+++ Records supplied
-- ==== Sys2Proof/Laws/Grants.lean ====
section
/-! SUPPORT. Handles of grants: what their fields are, and when a check passes (R397, R398, R410). -/

namespace Sys2Proof.Machine

/-- A handle from its three words is the handle. -/
theorem handleOf_parts (h : BitVec 36) : handleOf (h.extractLsb' 0 12) (h.extractLsb' 12 12) (h.extractLsb' 24 12) = h := by
  apply BitVec.eq_of_getLsbD_eq
  intro i hi
  simp only [handleOf, BitVec.getLsbD_append, BitVec.getLsbD_extractLsb']
  by_cases h0 : i < 12
  · simp [h0, show i < 24 by omega]
  · by_cases h1 : i < 24
    · simp [h0, show i - 12 < 12 by omega, show 12 + (i - 12) = i by omega, h1]
    · simp [h1, show i - 24 < 12 by omega, show 24 + (i - 24) = i by omega]

theorem State.handle_toNat (s : State) {i gen : Nat} (hi : i < 512) (hg : gen < 128) :
    (s.handle i gen).toNat = i * 2 ^ 27 + gen * 2 ^ 20 + (Config.grantCheck s.sht.key i gen).toNat := by
  have := (Config.grantCheck s.sht.key i gen).isLt
  simp only [State.handle, BitVec.toNat_ofNat]
  omega

theorem State.hIndex_handle (s : State) {i gen : Nat} (hi : i < 512) (hg : gen < 128) : hIndex (s.handle i gen) = i := by
  have := (Config.grantCheck s.sht.key i gen).isLt
  simp only [hIndex, bitsAt, s.handle_toNat hi hg]
  omega

theorem State.hGen_handle (s : State) {i gen : Nat} (hi : i < 512) (hg : gen < 128) : hGen (s.handle i gen) = gen := by
  have := (Config.grantCheck s.sht.key i gen).isLt
  simp only [hGen, bitsAt, s.handle_toNat hi hg]
  omega

theorem State.hCheck_handle (s : State) {i gen : Nat} (hi : i < 512) (hg : gen < 128) :
    hCheck (s.handle i gen) = (Config.grantCheck s.sht.key i gen).toNat := by
  have := (Config.grantCheck s.sht.key i gen).isLt
  simp only [hCheck, bitsAt, s.handle_toNat hi hg]
  omega

/-- The handle the Shuttle gave for an entry passes where the entry is valid and of that generation, and fails its generation
check where not. -/
theorem State.checkHandle_handle (s : State) {i gen : Nat} (hi : i < 512) (hg : gen < 128) :
    s.checkHandle (s.handle i gen) = if (s.grant i).v && (s.grant i).gen.toNat = gen then none else some 2 := by
  simp only [State.checkHandle, s.hIndex_handle hi hg, s.hGen_handle hi hg, s.hCheck_handle hi hg]
  simp

/-- A handle whose check field is another one fails its check, whatever the entry holds. -/
theorem State.checkHandle_of_check_ne (s : State) (h : BitVec 36)
    (hc : hCheck h ≠ (Config.grantCheck s.sht.key (hIndex h) (hGen h)).toNat) : s.checkHandle h = some 1 := by
  simp [State.checkHandle, hc]

end Sys2Proof.Machine
end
++++++
What you will do: Please return every line of the records that contains the word "Machine".

Result of the exercise:
namespace Sys2Proof.Machine
end Sys2Proof.Machine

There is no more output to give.